Originally Published: November 25, 2013

1. Trail Blazers Learning To Play With A Lead

By Danny Nowell | TrueHoop Network

PORTLAND, Ore. -- Throughout the Portland Trail Blazers' 11-game win streak, there has been drama. There have been double-digit deficits, and after their hard-fought comeback against Golden State, shoving matches, ejections and suspensions. But Monday night's visit from the ailing and unstable New York Knicks was mostly absent of that drama, even if it was yet another reflection of how successful the Blazers' rapid rebuild has been since the start of last season.

Not two full seasons have passed since the Blazers were the team buckling under their own dysfunction; as most Portland fans have committed to memory, the 2011-2012 squad started 7-2 before the team succumbed to injuries, rumors of locker-room insurrection and general despair. That Portland has wiped that season from recent memory would be feat enough; that they are holding steady with the league's third-best record makes it doubly impressive.

Nicolas Batum
Craig Mitchelldyer/USA TODAY SportsNicolas Batum had 23 points, seven rebounds and six assists for the Blazers, who are riding their longest winning streak since they won 13 straight in December 2007.

Against New York, Portland got off to a fast start that never quite slowed. The Blazers feasted on the Knicks' lackadaisical defense in the early going, as the typically fluid Nicolas Batum bullied defenders for postups and Damian Lillard at one point waltzed down the wide-open lane for a rare dunk. The Knicks briefly closed the gap to nine points in the fourth quarter as Portland eased off the gas, but that was as much comeback as they could muster.

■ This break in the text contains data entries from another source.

-- ==== Sys2Proof/Syntax.lean ====
section
/-! DEFINITION. The commands of Hjella: one constructor for each row of the opcode table. -/

set_option linter.unusedVariables false

namespace Sys2Proof
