/-- The rounding of each element of a conversion: RNE, or SR with the draw of its logical index (R40, R82). -/
def rndOf (sr : Bool) (dr : Option Draw) (d : Tile) (i j : Nat) : Rnd :=
  match sr, dr with
  | true, some x =>
    let l := elemIndex (d.orgi + i) (d.orgj + j)
    .sr 16 ((x.at (l / 8) >>> (16 * (l % 8))) % 2 ^ 16)
  | _, _ => .rne

/-- Converts values into a view and writes it, recording AMAX; in a pre-pass only PRE is raised (R47, R51, R56). -/
def Pack.convOut (s : Pack) (t : Tid) (d : Tile) (vs : List (List Val)) (pre sr : Bool) (dr : Option Draw) : Pack × Flg :=
  let g := s.g t.pkg
  let cur := g.cur t.site d.slot
  let s := s.on t.pkg (fun g => g.recordAmax t.site d.slot pre (flat vs))
  if pre then (s, {})
  else
    let r := convTile vs d cur (rndOf sr dr d)
    (s.wrView t d r.1 r.2.1, r.2.2)

/-- Writes a 4-byte word seen from thread `t`. -/
def Pack.wrWord (s : Pack) (t : Tid) (a : Nat) (v : W32) : Pack := s.wrOut t a (leBytes v.toNat 4)

/-- Performs an MMA or MMB at its arrays (R63 to R67, R70, R71, R124, R125). -/
def Pack.runMma (s : Pack) (r : OpRec) : Pack :=
  let g := s.g r.t.pkg
  let t := r.t
  let mbid := (r.v.getD 0 0).toNat % 2 ^ 16
  if r.op == .mma then
    let e := mmaExt r.f
    let va := s.view t r.ta e.1.1 e.1.2
    let vb := s.view t r.tb e.2.1 e.2.2
    let as := if r.f.ib 8 then transpose va else va
    let bs := if r.f.ib 9 then vb else transpose vb
    let d := r.f.d.toNat
    let dr := if r.f.ib 10 then g.drawOf (r.f.i 26 17) mbid else none
    s.on t.pkg (fun g => g.setTile t.site t.unit (d / 8) (d % 8)
      ((g.tile t.site t.unit (d / 8) (d % 8)).mma (r.f.ib 7) (r.f.ib 10) (r.f.ib 11) r.ta.slot r.tb.slot dr as bs (r.f.i 6 0 + 1)))
  else
    let y := s.view t r.ta 32 32
    let w := s.view t r.tb 32 32
    let x := s.view t r.tc 32 32
    let a16 := r.f.ib 2
    let dr := if a16 then g.drawOf (r.f.i 18 9) mbid else none
    let drB := dr.map (fun d => { d with lane := d.lane ^^^ 0x80 })
    let d := r.f.d.toNat % 8
    let n := r.f.i 21 19
    s.on t.pkg (fun g =>
      let ga := g.setTile t.site t.unit 0 d
        ((g.tile t.site t.unit 0 d).mma (r.f.ib 0) a16 (r.f.ib 3) r.ta.slot r.tb.slot dr y w 1)
      ga.setTile t.site t.unit 1 n
        ((g.tile t.site t.unit 1 n).mma (r.f.ib 1) a16 (r.f.ib 3) r.tc.slot r.ta.slot drB (transpose x) (transpose y) 1))

/-- The value of a tile's element code in the tile's mode. -/
def Acc.val (x : Acc) (c : Nat) : Val := Machine.decode (if staA16 x.sta then .b16 else .a32) c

The engine of the Portland attack has been, and remains, its torrid 3-point shooting. The Blazers are shooting a head-turning 41.8 percent from deep on the season, and cooled down only slightly to 36 percent on Monday night. The Blazers' offense right now is a hydra: shooting guard Wesley Matthews entered Monday night's game leading NBA guards in effective field goal percentage, Western Conference Player of the Week LaMarcus Aldridge followed a 30-point, 20-rebound effort in Golden State with 18 and 14 against the Knicks, Batum is third among forwards with five assists a game, and Lillard averages just a shade more than 20 points a game.

Portland combines that offensive production with a defense that currently ranks 12th in the league in terms of defensive rating, thanks in large part to the stellar play of new starting center Robin Lopez. The pairing of elite offense with rapidly improving defense means that the Blazers may be primed to exceed expectations of merely snaring a playoff seed.

Meanwhile, the Knicks are doing their part to keep New York City's spirits dismal. Both the Knicks and Nets now sit at 3-10, and while the Nets can hope that their (slightly) longer list of injuries improves, their Manhattan counterparts seem relatively trapped.

Carmelo Anthony led all scorers with an engaged and exceedingly professional 34 points and 15 rebounds, but even his efforts seem mostly wasted. Each time he spun into the help to finish another tough and-1 or pivoted a fourth time on a post-up, Anthony seemed the very embodiment of frustration for a team so laden with salaries and aging veterans that they have little recourse but to double down on their present direction.

The Blazers have, over the past season and change, cultivated a reputation for comebacks and close games. Even last year, as the team won a paltry 33 games, the Blazers often seemed to find themselves storming back from big leads; in their two wins preceding Monday night, the Trail Blazers racked up deficits of 21 and 14 points. But with new success comes new challenges, and the Blazers are now trying to exchange a bit of the excitement for more balanced efforts.

"One of the things that we've been concerned about was how we started games. … I was really pleased with the way we set the tone in the first quarter," Blazers coach Terry Stotts said. "We're a little disappointed we let them get back in it. … It's learning to play with a lead. It's difficult in this league. You see teams give up leads a lot, and they made their runs but were never really in a position of striking distance."

It was a sentiment that echoed throughout the locker room, as almost every Blazer offered some variation on the theme. Said Wesley Matthews: "We've already proven we can play when we're down, that we can play in close games, now we got to get better playing when we're up. That's what San Antonio does, that's what the Heat do, that's what OKC does. Those are the upper echelon teams. … If we want to be in that group, when we get you down, we've got to keep you down."

This current Blazers squad may be in the early stages of coalescing, but they're showing that the ceiling may be higher than most would have projected. And as the Knicks demonstrated, having to adapt to playing from ahead is an enviable position to be in. As Aldridge summed up the Blazers' learning efforts: "It's definitely a real good problem to have right now."